Axiome : tout jeu au concept original qui rencontre le succès a vocation à donner naissance à un nouveau (sous-)genre vidéoludique. De plagiats en variations subtiles sur l’alliance du jeu de rôle et du casse-tête type Bejeweled à base de formes à réunir par trois (ou plus) sur une grille, c’est ce qui est arrivé à Puzzle Quest, coup de maître de 2007 des Australiens d’Infinity Interactive si largement imité que l’on peut désormais trouver sur le Net des classements des 30 (ou 50, tant qu’à faire) meilleurs puzzle RPG Android ou iOS. Autant dire qu’Hero Emblems, du micro-studio (deux membres) taïwanais, ne sort pas d’emblée du lot malgré le charme gentiment manga de ses petits héros soigneusement animés.
Tout ça n’a pas vraiment de personnalité, se dit-on d’abord alors que s’approche un monstre aux faux airs de slime de Dragon Quest.
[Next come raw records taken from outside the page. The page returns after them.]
/-- A load of A from HL that then moves HL to `w` (`44_load.md` R1022, R1023). -/
theorem loadA_setHl_loads {i : Instr} {s : State} {w : Word}
    (h : exec i s = s.conclude (s.loadA 1 8 s.regs.hl >>= fun t => .ok (t.setHl w))) :
    Loads i s s.regs.hl fun v u => s.stepTo u 1 8 { s.regs with a := v, h := hi8 w, l := lo8 w } := by
  rw [State.loadA, bind_assoc] at h
  refine loads_intro h fun v u hu => ?_
  rw [hu, State.advance_eq_with s 1 (by decide)]
  rfl

/-- Settles O11: every row but `LD r,(HL)` is a load of A, and two of these then move HL. -/
theorem memoryLoadResults : Obligations.MemoryLoadResults := fun s dst _n _lo _hi =>
  ⟨⟨spells_ldRHl dst, ldRHl_loads dst s⟩, ⟨⟨rfl, rfl⟩, loadA_loads _ s 1 8 (by decide) _ rfl⟩,
    ⟨⟨rfl, rfl⟩, loadA_loads _ s 1 8 (by decide) _ rfl⟩, ⟨⟨rfl, rfl⟩, loadA_setHl_loads rfl⟩,
    ⟨⟨rfl, rfl⟩, loadA_setHl_loads rfl⟩, ⟨spells_word rfl rfl, loadA_loads _ s 3 16 (by decide) _ rfl⟩,
    ⟨⟨rfl, rfl⟩, loadA_loads _ s 2 12 (by decide) _ rfl⟩, ⟨rfl, rfl⟩, loadA_loads _ s 1 8 (by decide) _ rfl⟩

/-! ### Stores -/

/-- A store of A at HL that then moves HL to `w` (`44_load.md` R1026, R1027). -/
theorem storeByte_setHl_stores {i : Instr} {s : State} {v : Byte} {w : Word}
    (h : exec i s = s.conclude (s.storeByte 1 8 s.regs.hl v >>= fun t => .ok (t.setHl w))) :
    StoresByte i s s.regs.hl v fun u => s.stepTo u 1 8 { s.regs with h := hi8 w, l := lo8 w } := by
  rw [State.storeByte, bind_assoc] at h
  refine stores_intro h fun u hu => ?_
  rw [hu, State.advance_eq_with s 1 (by decide)]
  rfl

/-- `LD (a16),SP` writes SP's low byte at the address, then its high byte at the next (`44_load.md` R1041). -/
theorem ldA16Sp_storesTwo (nn : Word) (s : State) :
    StoresTwo (.ldA16Sp nn) s nn (lo8 s.sp) (nn + 1) (hi8 s.sp) fun w => s.stepTo w 3 20 s.regs := by
  have hfirst : exec (.ldA16Sp nn) s = s.conclude ((s.advance 3).write nn (lo8 s.sp) >>= fun t =>
      t.write (nn + 1) (hi8 s.sp) >>= fun t => .ok (t.cost 20)) := rfl
  rw [State.write_advance] at hfirst
  have hsecond {u : State} (hu : s.write nn (lo8 s.sp) = .ok u) : exec (.ldA16Sp nn) s =
      s.conclude ((u.write (nn + 1) (hi8 s.sp)).map (·.withCpu (s.advance 3)) >>= fun t => .ok (t.cost 20)) := by
    rw [hfirst, hu, ← State.write_withCpu]
    rfl
  refine ⟨fun u w hu hw => ?_, fun e he => ?_, fun u e hu he => ?_⟩
  · rw [hsecond hu, hw, State.write_cpu hw, State.write_cpu hu, State.advance_eq_with s 3 (by decide)]
    rfl
  · rw [hfirst, he]
    rfl
  · rw [hsecond hu, he]
    rfl

/-- Settles O12: every row but `LD (a16),SP` is a store of one byte, and two of these then move HL. -/
theorem storeResults : Obligations.StoreResults := fun s src _n lo hi =>
  ⟨⟨spells_ldHlR src, storeByte_stores _ s 1 8 (by decide) _ _ rfl⟩,
    ⟨⟨rfl, rfl⟩, storeByte_stores _ s 2 12 (by decide) _ _ rfl⟩,
    ⟨⟨rfl, rfl⟩, storeByte_stores _ s 1 8 (by decide) _ _ rfl⟩,
    ⟨⟨rfl, rfl⟩, storeByte_stores _ s 1 8 (by decide) _ _ rfl⟩, ⟨⟨rfl, rfl⟩, storeByte_setHl_stores rfl⟩,
    ⟨⟨rfl, rfl⟩, storeByte_setHl_stores rfl⟩, ⟨spells_word rfl rfl, storeByte_stores _ s 3 16 (by decide) _ _ rfl⟩,
    ⟨⟨rfl, rfl⟩, storeByte_stores _ s 2 12 (by decide) _ _ rfl⟩,
    ⟨⟨rfl, rfl⟩, storeByte_stores _ s 1 8 (by decide) _ _ rfl⟩, spells_word rfl rfl, ldA16Sp_storesTwo (hi ++ lo) s⟩

end Sys2Proof.Machine
end

section
/-! PROOFS. Control transfers (`45_control.md`). A jump, a call and a return each come unconditional and on a condition;
each shape on a condition is said once, taken and not. RETI is RET with IME set. -/

namespace Sys2Proof.Machine

/-! ### The rows of the control transfers (`30_encoding.md` R510) -/

/-- The condition in bits 4-3, the target low byte first. -/
theorem spells_jpCc (cc : Cond) (lo hi : Byte) : Spells [0xC2 + 8 * cc.field, lo, hi] (.jpCc cc (hi ++ lo)) := by
  cases cc <;> exact spells_word rfl rfl

/-- The condition in bits 4-3, the displacement in the second byte. -/
theorem spells_jrCc (cc : Cond) (e : Byte) : Spells [0x20 + 8 * cc.field, e] (.jrCc cc e) := by
  cases cc <;> exact ⟨rfl, rfl⟩

/-- The condition in bits 4-3, the target low byte first. -/
theorem spells_callCc (cc : Cond) (lo hi : Byte) : Spells [0xC4 + 8 * cc.field, lo, hi] (.callCc cc (hi ++ lo)) := by
  cases cc <;> exact spells_word rfl rfl

/-- The condition in bits 4-3. -/
theorem spells_retCc (cc : Cond) : Spells [0xC0 + 8 * cc.field] (.retCc cc) := by
  cases cc <;> exact ⟨rfl, rfl⟩

/-- The number of the restart in bits 5-3. -/
theorem spells_rst (t : BitVec 3) : Spells [0xC7 + 8 * BitVec.ofNat 8 t.toNat] (.rst t) := by
  obtain ⟨t⟩ := t
  fin_cases t <;> exact ⟨rfl, rfl⟩

/-! ### On a condition -/

section OnCondition

variable {taken : Prop} {b : Bool} {i : Instr} {s : State} {n yes no : Nat} {target : Word}

/-- A condition is taken or not as the model's test of it is true or false. -/
theorem taken_or_not {ifTaken ifNot : Prop} (htaken : taken ↔ b = true) (htrue : b = true → ifTaken)
    (hfalse : b = false → ifNot) : (taken → ifTaken) ∧ (¬taken → ifNot) :=
  ⟨fun h => htrue (htaken.1 h), fun h => hfalse (Bool.eq_false_of_not_eq_true (mt htaken.2 h))⟩

/-- A jump on the condition `b`: taken it leaves pc at the target, failed only its bytes and its cycles
(`45_control.md` R1111). -/
theorem jumpIf_taken_or_not (htaken : taken ↔ b = true) (hn : 1 ≤ n)
    (h : exec i s = s.conclude (s.jumpIf n b target yes no)) :
    (taken → exec i s = .next { s.stepTo s n yes s.regs with pc := target }) ∧
      (¬taken → exec i s = .next (s.stepTo s n no s.regs)) := by
  refine taken_or_not htaken ?_ ?_ <;> rintro rfl
  · exact h.trans (jumpIf_next s n hn target yes no).1
  · exact h.trans (jumpIf_next s n hn target yes no).2

/-- A call on the condition `b`: taken it pushes the address of the next instruction, failed it pushes nothing
(`45_control.md` R1116). -/
theorem callIf_taken_or_not (htaken : taken ↔ b = true) (hn : 1 ≤ n)
    (h : exec i s = s.conclude (s.callIf n b target yes no)) :
    (taken → Pushes i s (s.nextPc n) fun w => { s.stepTo w n yes s.regs with pc := target }) ∧
      (¬taken → exec i s = .next (s.stepTo s n no s.regs)) := by
  refine taken_or_not htaken ?_ ?_ <;> rintro rfl
  · exact callIf_pushes i s n hn target yes no h
  · exact exec_regs_next hn h

/-- A return on the condition `b`: taken it pops pc, failed it pops nothing (`45_control.md` R1118). -/
theorem returnIf_taken_or_not (htaken : taken ↔ b = true) (h : exec i s = s.conclude (s.returnIf b yes no)) :
    (taken → Pops i s fun v w => { s.stepTo w 1 yes s.regs with pc := v }) ∧
      (¬taken → exec i s = .next (s.stepTo s 1 no s.regs)) := by
  refine taken_or_not htaken ?_ ?_ <;> rintro rfl
  · exact returnIf_pops i s yes no h
  · exact exec_regs_next (by decide) h

end OnCondition
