-- ==== Sys2Proof/Laws/Operands.lean ====
section
/-! SUPPORT. Reading after writing one role, the choice of a list element, and the cursor's range. -/
namespace Sys2Proof

/-- R21: a write reads back. -/
@[simp] theorem PerRole.get_set_self {α : Type} (p : PerRole α) (r : Role) (a : α) : (p.set r a).get r = a := by
  cases r <;> rfl

/-- A write leaves every other role alone. -/
theorem PerRole.get_set_ne {α : Type} (p : PerRole α) {r q : Role} (a : α) (h : q ≠ r) :
    (p.set r a).get q = p.get q := by
  cases r <;> cases q <;> first | rfl | exact absurd rfl h

/-- Reading any role after a write. -/
theorem PerRole.get_set {α : Type} (p : PerRole α) (r q : Role) (a : α) :
    (p.set r a).get q = if q = r then a else p.get q := by
  by_cases h : q = r
  · subst h; simp
  · simp [PerRole.get_set_ne p a h, h]

/-- Two records that agree on every role are equal. -/
theorem PerRole.ext_get {α : Type} {p q : PerRole α} (h : ∀ r, p.get r = q.get r) : p = q := by
  cases p; cases q
  simpa [PerRole.get] using ⟨h .rs, h .rw, h .e, h .d7, h .d6, h .d5, h .d4, h .d3, h .d2, h .d1, h .d0⟩

namespace Machine

@[simp] theorem everyRole_get {α : Type} (a : α) (r : Role) : (everyRole a).get r = a := by cases r <;> rfl

theorem allRoles_nodup : allRoles.Nodup := by decide

theorem mem_allRoles (r : Role) : r ∈ allRoles := by cases r <;> decide

theorem wordRoles_nodup : wordRoles.Nodup := by decide

/-- Every role but Enable carries a word bit (R41). -/
theorem mem_wordRoles {r : Role} : r ∈ wordRoles ↔ r ≠ .e := by cases r <;> decide

/-- A choice from a list that is not empty answers an element of it and the list without it, at one place. -/
theorem pick_eq_some {α : Type} {k : Nat} {l : List α} (h : l ≠ []) :
    ∃ a before after, pick k l = some (a, before ++ after) ∧ l = before ++ a :: after := by
  have hk : k % l.length < l.length := Nat.mod_lt _ (List.length_pos_iff.mpr h)
  refine ⟨l[k % l.length], l.take (k % l.length), l.drop (k % l.length + 1), ?_, ?_⟩
  · simp [pick, List.getElem?_eq_getElem hk, List.eraseIdx_eq_take_drop_succ]
  · simp

@[simp] theorem pick_nil {α : Type} (k : Nat) : pick k ([] : List α) = none := by simp [pick]

/-- Every element can be chosen. -/
theorem pick_index {α : Type} (before after : List α) (a : α) :
    pick before.length (before ++ a :: after) = some (a, before ++ after) := by
  have h : before.length % (before ++ a :: after).length = before.length := Nat.mod_eq_of_lt (by simp)
  unfold pick
  rw [h]
  simp [List.eraseIdx_append_of_length_le]

/-- R82 (b), R97: the address is at most 80. -/
theorem cursorAddress_le (cfg : Cfg) (row column : Nat) : cursorAddress cfg row column ≤ 80 := by
  simp only [cursorAddress, clampRow, clampColumn, lineStride, rowMax, colMax]
  omega

end Machine
end Sys2Proof
end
Mais, quand même, la carte du monde est jolie. Et les menus sont à la fois clairs et intrigants – tiens, il y a même pas mal de possibilités de gestion des compétences. Et puis, même si, dans ses grandes lignes, le récit ne s’annonce pas renversant avec sa princesse qui se fait enlever, de petites touches d’humour retiennent régulièrement l’attention – plutôt marrante, et touchante, tiens, cette prêtresse qui ne comprend rien. Toutes ces petites touches, au fond, sont ce qui distingue Hero Emblems de la masse des puzzle RPG mécaniques et sans âme. D’autant qu’elles sont révélatrices d’un grand dessein.
Pas question, en effet, de se contenter ici d’associer des symboles dans la partie inférieure de l’écran en ignorant ce qui se passe en haut. Pour s’en sortir – en particulier face aux premiers boss, assez cruels –, il faudra tenir compte des points faibles des créatures rencontrées entre grottes et forêts, de l’état de nos jauges de défense et de santé mais aussi, parfois, anticiper l’affrontement suivant pour choisir quelles icônes garder en réserve sur la grille. Chacune correspond à un type d’action : attaque physique, magie, défense ou soin. Ça n’a l’air de rien mais, comme dans tout bon Bejeweled-like, tout sera affaire de combos et de réactions en chaîne qui augmenteront la puissance de nos coups, débloqueront des pouvoirs supplémentaires, etc. Vaut-il mieux associer trois symboles d’attaque ou attendre d’en avoir quatre, voire – soyons fous – cinq ? Viser la victoire rapide ou se préserver en vue d’une lutte qui dure ?
Les questions que se pose le joueur ne sont pas abstraites, confinées à la grille garnie d’icônes colorées. Car ce qui occupe ses pensées alors qu’il s’échine à les assembler intelligemment, c’est bien ce qui se passe dans la partie supérieure de l’écran, sur la scène du petit théâtre lumineux où évolue son quatuor d’aventuriers juvéniles à grosses têtes. La véritable réussite de Hero Emblems est là : le jeu de rôle ne se résume pas à un prétexte pour enchaîner les parties de puzzle game tant les deux se révèlent intimement liés. L’assemblage de symboles, au fond, est ici un système de combat. Un vrai, riche, stimulant et entêtant, qui en vaut bien d’autres. Et nous réconcilie accessoirement avec le grinding – inévitable – que l’on en vient presque à trouver rafraichissant. C’est dire.